Oftentimes, a developer might want to trigger an action whenever a new version of a file is added to a repository. The trigger might update the content on a website or fix a bug in a mobile app. AWS has services that make it easy to set up these triggers and ensure that any changes do not break your pre-existing application. CodeBuild, CodeDeploy, and CodePipeline are a suite of services that manage the process of testing and deploying any changes. At their core, these services identify changes in the CodeCommit repository and transform your application to meet the changes.

You could use open-source tools to complete many of the tasks these AWS services accomplish, but it is often simpler and cheaper to use AWS’ service because it has been specifically developed to work with other AWS services. But beware, heavy reliance on these services could make it more difficult to move to a different cloud service provider.

Services for Common Types of Data

Software applications handle many types of data that are often not your primary area of expertise. You might need to manage database credentials to ensure no one accesses your application’s content without authentication or you might need to store data temporarily until your application is ready to process it.

For these use cases, you could use a generic storage service, like S3, but you would also need to control data security or even manage servers to store the data effectively. Luckily, there are specialty services that address these issues, freeing developers to focus on building applications. Many of these services do not seem like storage, but when you remove the special features, they all manage data storage in ways best suited for the specific data type.
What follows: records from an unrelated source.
/-! ### setHalf -/

@[simp] theorem State.setHalf_part (h : Nat) (x : Half) : (s.setHalf h x).part = s.part := rfl
@[simp] theorem State.setHalf_flash (h : Nat) (x : Half) : (s.setHalf h x).flash = s.flash := rfl
@[simp] theorem State.setHalf_health (h : Nat) (x : Half) : (s.setHalf h x).health = s.health := rfl
@[simp] theorem State.setHalf_pins (h : Nat) (x : Half) : (s.setHalf h x).pins = s.pins := rfl
@[simp] theorem State.setHalf_boot (h : Nat) (x : Half) : (s.setHalf h x).boot = s.boot := rfl
@[simp] theorem State.setHalf_regs (h : Nat) (x : Half) : (s.setHalf h x).regs = s.regs := rfl
@[simp] theorem State.setHalf_latches (h : Nat) (x : Half) : (s.setHalf h x).latches = s.latches := rfl
@[simp] theorem State.setHalf_mem (h : Nat) (x : Half) : (s.setHalf h x).mem = s.mem := rfl
@[simp] theorem State.setHalf_poison (h : Nat) (x : Half) : (s.setHalf h x).poison = s.poison := rfl
@[simp] theorem State.setHalf_granules (h : Nat) (x : Half) : (s.setHalf h x).granules = s.granules := rfl
@[simp] theorem State.setHalf_hmem (h : Nat) (x : Half) : (s.setHalf h x).hmem = s.hmem := rfl
@[simp] theorem State.setHalf_cores (h : Nat) (x : Half) : (s.setHalf h x).cores = s.cores := rfl
@[simp] theorem State.setHalf_roster (h : Nat) (x : Half) : (s.setHalf h x).roster = s.roster := rfl
@[simp] theorem State.setHalf_mifs (h : Nat) (x : Half) : (s.setHalf h x).mifs = s.mifs := rfl
@[simp] theorem State.setHalf_net (h : Nat) (x : Half) : (s.setHalf h x).net = s.net := rfl
@[simp] theorem State.setHalf_host (h : Nat) (x : Half) : (s.setHalf h x).host = s.host := rfl
@[simp] theorem State.setHalf_cmds (h : Nat) (x : Half) : (s.setHalf h x).cmds = s.cmds := rfl
@[simp] theorem State.setHalf_nextCid (h : Nat) (x : Half) : (s.setHalf h x).nextCid = s.nextCid := rfl
@[simp] theorem State.setHalf_parts (h : Nat) (x : Half) : (s.setHalf h x).parts = s.parts := rfl
@[simp] theorem State.setHalf_fab (h : Nat) (x : Half) : (s.setHalf h x).fab = s.fab := rfl
@[simp] theorem State.setHalf_power (h : Nat) (x : Half) : (s.setHalf h x).power = s.power := rfl
@[simp] theorem State.setHalf_therm (h : Nat) (x : Half) : (s.setHalf h x).therm = s.therm := rfl
@[simp] theorem State.setHalf_time (h : Nat) (x : Half) : (s.setHalf h x).time = s.time := rfl
@[simp] theorem State.setHalf_lostRecs (h : Nat) (x : Half) : (s.setHalf h x).lostRecs = s.lostRecs := rfl
@[simp] theorem State.setHalf_dbg (h : Nat) (x : Half) : (s.setHalf h x).dbg = s.dbg := rfl
@[simp] theorem State.setHalf_mgmt (h : Nat) (x : Half) : (s.setHalf h x).mgmt = s.mgmt := rfl
@[simp] theorem State.setHalf_recoveredCnt (h : Nat) (x : Half) : (s.setHalf h x).recoveredCnt = s.recoveredCnt := rfl
@[simp] theorem State.setHalf_unrecoveredCnt (h : Nat) (x : Half) : (s.setHalf h x).unrecoveredCnt = s.unrecoveredCnt := rfl
@[simp] theorem State.setHalf_pending (h : Nat) (x : Half) : (s.setHalf h x).pending = s.pending := rfl
@[simp] theorem State.setHalf_drawn (h : Nat) (x : Half) : (s.setHalf h x).drawn = s.drawn := rfl

/-! ### modHalf -/

@[simp] theorem State.modHalf_part (h : Nat) (f : Half → Half) : (s.modHalf h f).part = s.part := rfl
@[simp] theorem State.modHalf_flash (h : Nat) (f : Half → Half) : (s.modHalf h f).flash = s.flash := rfl
@[simp] theorem State.modHalf_health (h : Nat) (f : Half → Half) : (s.modHalf h f).health = s.health := rfl
@[simp] theorem State.modHalf_pins (h : Nat) (f : Half → Half) : (s.modHalf h f).pins = s.pins := rfl
@[simp] theorem State.modHalf_boot (h : Nat) (f : Half → Half) : (s.modHalf h f).boot = s.boot := rfl
@[simp] theorem State.modHalf_regs (h : Nat) (f : Half → Half) : (s.modHalf h f).regs = s.regs := rfl
@[simp] theorem State.modHalf_latches (h : Nat) (f : Half → Half) : (s.modHalf h f).latches = s.latches := rfl
@[simp] theorem State.modHalf_mem (h : Nat) (f : Half → Half) : (s.modHalf h f).mem = s.mem := rfl
@[simp] theorem State.modHalf_poison (h : Nat) (f : Half → Half) : (s.modHalf h f).poison = s.poison := rfl
@[simp] theorem State.modHalf_granules (h : Nat) (f : Half → Half) : (s.modHalf h f).granules = s.granules := rfl
@[simp] theorem State.modHalf_hmem (h : Nat) (f : Half → Half) : (s.modHalf h f).hmem = s.hmem := rfl
@[simp] theorem State.modHalf_cores (h : Nat) (f : Half → Half) : (s.modHalf h f).cores = s.cores := rfl
@[simp] theorem State.modHalf_roster (h : Nat) (f : Half → Half) : (s.modHalf h f).roster = s.roster := rfl
@[simp] theorem State.modHalf_mifs (h : Nat) (f : Half → Half) : (s.modHalf h f).mifs = s.mifs := rfl
@[simp] theorem State.modHalf_net (h : Nat) (f : Half → Half) : (s.modHalf h f).net = s.net := rfl
@[simp] theorem State.modHalf_host (h : Nat) (f : Half → Half) : (s.modHalf h f).host = s.host := rfl
@[simp] theorem State.modHalf_cmds (h : Nat) (f : Half → Half) : (s.modHalf h f).cmds = s.cmds := rfl
@[simp] theorem State.modHalf_nextCid (h : Nat) (f : Half → Half) : (s.modHalf h f).nextCid = s.nextCid := rfl
@[simp] theorem State.modHalf_parts (h : Nat) (f : Half → Half) : (s.modHalf h f).parts = s.parts := rfl
@[simp] theorem State.modHalf_fab (h : Nat) (f : Half → Half) : (s.modHalf h f).fab = s.fab := rfl
@[simp] theorem State.modHalf_power (h : Nat) (f : Half → Half) : (s.modHalf h f).power = s.power := rfl
@[simp] theorem State.modHalf_therm (h : Nat) (f : Half → Half) : (s.modHalf h f).therm = s.therm := rfl
@[simp] theorem State.modHalf_time (h : Nat) (f : Half → Half) : (s.modHalf h f).time = s.time := rfl
@[simp] theorem State.modHalf_lostRecs (h : Nat) (f : Half → Half) : (s.modHalf h f).lostRecs = s.lostRecs := rfl
@[simp] theorem State.modHalf_dbg (h : Nat) (f : Half → Half) : (s.modHalf h f).dbg = s.dbg := rfl
@[simp] theorem State.modHalf_mgmt (h : Nat) (f : Half → Half) : (s.modHalf h f).mgmt = s.mgmt := rfl
@[simp] theorem State.modHalf_recoveredCnt (h : Nat) (f : Half → Half) : (s.modHalf h f).recoveredCnt = s.recoveredCnt := rfl
@[simp] theorem State.modHalf_unrecoveredCnt (h : Nat) (f : Half → Half) : (s.modHalf h f).unrecoveredCnt = s.unrecoveredCnt := rfl
@[simp] theorem State.modHalf_pending (h : Nat) (f : Half → Half) : (s.modHalf h f).pending = s.pending := rfl
@[simp] theorem State.modHalf_drawn (h : Nat) (f : Half → Half) : (s.modHalf h f).drawn = s.drawn := rfl
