/-! ## The network -/

/-- A packet at router 0 for router 1 or 2. -/
def pkt0 (dest : Nat) : Packet := ⟨3, 7, false, 0, 0, Endpoint.core.input 0, 0, dest, .slice, 0, false, false, 0, []⟩
def stPkt (dest : Nat) (st : ReqState) (kind : ReqKind) (more : List Packet) : State :=
  let s := withReqs (stOf g3) [{ req0 kind (0xF00000000000 + dest * 0x400000) with state := st }]
  { s with net := { s.net with packets := pkt0 dest :: more, nextPid := 9 } }
/-- A state in which a master's request has been performed and its answer is at the router where the master waits. -/
def backOf (s : State) (r : Req) : State :=
  let p := s.portal r (s.placeSite r.addr)
  let t := withReqs s [{ r with rid := 7, state := .performed }]
  { t with net := { t.net with packets := [{ pkt0 p with response := true, at_ := p, endpoint := r.door }] } }
/-- The answer arrives next. -/
abbrev Back (s : State) (r : Req) : Prop :=
  Numbered (backOf s r) ∧ (backOf s r).req? 7 = some { r with rid := 7, state := .performed } ∧ r.remote = none ∧
  ((backOf s r).net.packets.find? (fun k => k.rid == 7 && k.response && k.at_ == k.dest && (backOf s r).canMove k && (backOf s r).wins k)).isSome = true
theorem witness_PacketsAndResponses_hop : ∀ d ∈ [1, 2], ∀ x ∈ [(ReqState.sent, ReqKind.read), (.performed, .write)],
    let s := stPkt d x.1 x.2 []
    s.net.packets.find? (fun k => k.pid == 3) = some (pkt0 d) ∧ d ∉ s.net.bypassed ∧ s.onward (pkt0 d) = some (1, false, []) ∧
    s.canMove (pkt0 d) = true ∧ s.wins (pkt0 d) = true ∧ (s.req? 7).any (fun r => r.state == x.1 && r.kind == x.2) = true ∧
    s.placeSite (0xF00000000000 + d * 0x400000) = d := by decide +kernel
/-- A packet at its destination: with a request, a write performed before, an end order for a core in service or fenced. -/
def stThere (r : Req) (dest : Nat) : State :=
  let s := withReqs (stOf g3) [r]
  { s with net := { s.net with packets := [{ pkt0 dest with at_ := dest, input := Endpoint.core.input dest }] } }
theorem witness_PacketsAndResponses_there :
    (∀ x ∈ [(req0 .read 0xF00000400000, ReqState.sent), (req0 .write 0xF00000400000, .performed), (orderReq 0 1 (.endOrder 1 1), .sent)],
      let r := { x.1 with rid := 7, state := x.2 }
      let k : Packet := { pkt0 1 with at_ := 1, input := Endpoint.core.input 1 }
      let s := stThere r 1
      s.net.packets.find? (fun p => p.pid == 3) = some k ∧ s.canMove k = true ∧ s.wins k = true ∧ s.req? 7 = some r ∧
      s.placeSite r.addr = 1 ∧ s.placeSite r.addr ≠ r.site ∧ hasSite s.roster.fenced 1 = false) ∧
    (ordReq (.endOrder 1 1) .sent).isOrder = true ∧
    (let s := stThere (ordReq (.endOrder 1 1) .sent) 1
     hasSite ({ s with roster := { s.roster with fenced := 2 } } : State).roster.fenced 1 = true) := by decide +kernel
/-- A packet of class 3, and a packet of class 0 that waits for the same output. -/
theorem witness_PacketsAndResponses_stays :
    let k : Packet := { pkt0 2 with cls := 3 }
    let q : Packet := { pkt0 1 with pid := 4 }
    let s := { stPkt 2 .sent .read [] with net := { (stPkt 2 .sent .read []).net with packets := [k, q] } }
    s.output q = s.output k ∧ s.canMove q = true ∧ q.cls = 0 ∧ k.cls ≠ 0 ∧ q.at_ = k.at_ ∧ q.pid ≠ k.pid := by
  decide +kernel
theorem witness_PacketsAndResponses_crossing : ∃ i j, siteStack i = 0 ∧
    ({ State.reset with net := { State.reset.net with crossing := [(0, 9)] } } : State).heldCrossing i j = true :=
  ⟨7, 8, by decide +kernel⟩
def reqDone : Req := { req0 .read 0x40 with state := .performed, result := 0x1234, fillL1 := true }
theorem witness_PacketsAndResponses_load : (withReqs (stOf g3) [reqDone]).req? 7 = some reqDone ∧
    reqDone.slot ≤ 64 ∧ reqDone.refused = false ∧ reqDone.result.toNat < 2 ^ (8 * reqDone.size) ∧ 4 + words reqDone.size ≤ 256 ∧ (reqDone.attempt = 0 ∧ reqDone.remote = none) ∧
    mfind ((withReqs (stOf g3) [reqDone]).core 0).groups 0 = some g3 ∧ reqDone.lane < g3.threads.length ∧
    (let p : Packet := { pkt0 0 with response := true }
     let s := withReqs (stOf g3) [reqDone]
     let t : State := { s with net := { s.net with packets := [p] } }
     ∃ k ∈ t.net.packets, k.rid = 7 ∧ k.response = true ∧ k.at_ = k.dest ∧ t.canMove k = true ∧ t.wins k = true) := by
  decide +kernel
/-- A response that nothing waits for any more. -/
theorem witness_PacketsAndResponses_gone :
    let p : Packet := { pkt0 0 with response := true, rid := 8 }
    let s := { stOf g3 with net := { (stOf g3).net with packets := [p] } }
    s.req? 8 = none ∧ s.net.packets.find? (fun k => k.rid == 8 && k.response && k.at_ == k.dest && s.canMove k && s.wins k) = some p := by decide +kernel
def stLate (attempt now : Nat) : State :=
  let s := withReqs (stOf g3) [{ req0 .read 0xF00000400000 with state := .sent, attempt := attempt }]
  { s with time := { s.time with now := now } }
theorem witness_PacketsAndResponses_retry : (∀ x ∈ [(0, 5000), (1, 10000), (2, 15000)],
      ((stLate x.1 x.2).req? 7).any (fun r => !r.ended && !r.held && decide (r.slot ≤ 70 ∧ r.sentAt = 0)) = true) ∧
    0 + 5000 * (1 + 1) ≤ (stLate 1 10000).time.now ∧ (stLate 2 15000).placeSite 0xF00000400000 = 1 ∧
    0 + 15000 ≤ (stLate 2 15000).time.now ∧ Numbered (stLate 2 15000) := by decide +kernel
/-- The last attempt of a host port, of a command's processor, and of an end order. -/
theorem witness_PacketsAndResponses_late : ∀ x ∈ [(72, ReqKind.read, 70), (71, .write, 70), (71, .order (.endOrder 1 1), 71)],
    let r := { req0 x.2.1 0xF00000400000 with slot := x.1, state := .sent, attempt := 2 }
    let s := { withReqs (stOf g3) [r] with time := (stLate 2 15000).time }
    s.req? 7 = some r ∧ r.ended = false ∧ r.held = false ∧ Numbered s ∧ r.sentAt + 15000 ≤ s.time.now ∧ x.2.2 ≤ r.slot ∧
    (x.2.2 = 71 ↔ r.isOrder = true) := by decide +kernel
theorem witness_PacketsAndResponses_release : ∀ r, (stOf g3).req? 7 = some r → r.state = .answered ∧ r.remote = none := by
  intro r h; cases h
/-- A window boundary at which one budget waits; and stack 0 in compatibility mode. -/
def stWin : State := { State.reset with
  net := { State.reset.net with pendingRegs := [((Blk.msh 0).base + 0x100, 5)] }, time := ⟨250, [], [], true, []⟩ }
def stComp (c : Cmd) : State := (withCore c Core.idle).wgB (.msh 0) 0x000 0 true
theorem witness_WindowsAndRings : stWin.time.now % 250 = 0 ∧ (∀ x ∈ stWin.net.pendingRegs, ∀ y ∈ stWin.net.pendingRegs, x.1 = y.1 → x = y) ∧
    mfind ({ State.reset.net with crossing := [(0, 9)] } : Net).crossing (2 * 0 + 0) = some 9 := by decide +kernel
theorem witness_WindowsAndRings_ring : ∀ c ∈ [{ kernel with launched := [] }, { kernel with phase := .ending }, { kernel with ordered := [0] }],
    (stComp c).ringRuns 0 = true ∧ (stComp c).cmd? 1 = some c ∧ (stComp c).accessing 1 (some 0) = false ∧ 0 ∈ c.cores ∧
    (stComp c).rgB (.msh 0) 0x000 0 = true ∧
    (c.phase = .ending → c.isEnding = true ∧ 0 ∈ c.launched ∧ 0 ∉ c.ordered) ∧
    (c.ordered = [0] → 0 ∉ c.acked) ∧ (c.launched = [] → c.phase = .running ∧ c.begun = true ∧ mfind c.startVals 0 = none) ∧
    (stComp c).order? (.launch 1 0) = none ∧ (stComp c).order? (.endOrder 1 0) = none := by decide +kernel
/-- A core that a ring's fence order waits for, and one whose partition is being reset. -/
theorem witness_WindowsAndRings_orders : (let s := stComp kernel
     let t : State := { s with net := { s.net with fences := [(0, 4)] } }
     (mfind t.net.fences 0).isSome = true ∧ t.removable 0 = true ∧ t.ringRuns 0 = true) ∧
    (let t : State := { stComp kernel with parts := [(0, { part0 with resetting := true })] }
     t.coreResets 0 = true ∧ t.ringRuns 0 = true) := by decide +kernel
Let’s look at two examples of common data types and how AWS services address their unique issues. Temporary Data: Many applications need to communicate information between services. For example, imagine you are developing an application to apply computer vision to images captured from a video camera. The camera will stream data continuously, maybe dozens or hundreds of frames every second. Your computing service might take several seconds to process each image, creating a bottleneck in your pipeline. What do you do with incoming data until your computing service is ready to process it? You could store each item in S3 and tell your computing service to look for items there and then delete them, but then you would accrue S3 costs for items that only exist for a short amount of time. If the order of items matters, you would also need to manually configure your computing service to ensure the items are processed in the right order.

AWS offers services like Simple Queue Service (SQS) and Kinesis specifically for storing and managing temporary data. These services can ingest thousands or millions of records per second, maintain the order that items are received, and also push the items to your computing services automatically. These features start to blur the line between storage and computing, but at their core, these services make storing temporary data easier.

Sensitive Data: Databases often require a username and password to authenticate users before they can read and write information, and passwords need to special procedures, such as encryption, to maintain security. The Key Management Service (KMS) stores sensitive information, like database credentials, and provides a variety of security features such as encryption key rotation to ensure your credentials are protected.

Takeaways

Don’t let the long list of services scare you; AWS services attempt to address the common needs for developers in many different disciplines.

All AWS services can be classified as either storage or computing. Some are generic and easy to identify while others are highly specialized and provide additional features that blur the line between storage and computing. To identify the right service for your use case, just ask yourself a couple questions: Am I looking to store or transform data? Does AWS provide specialty services for storing and computing the type of data I am handling?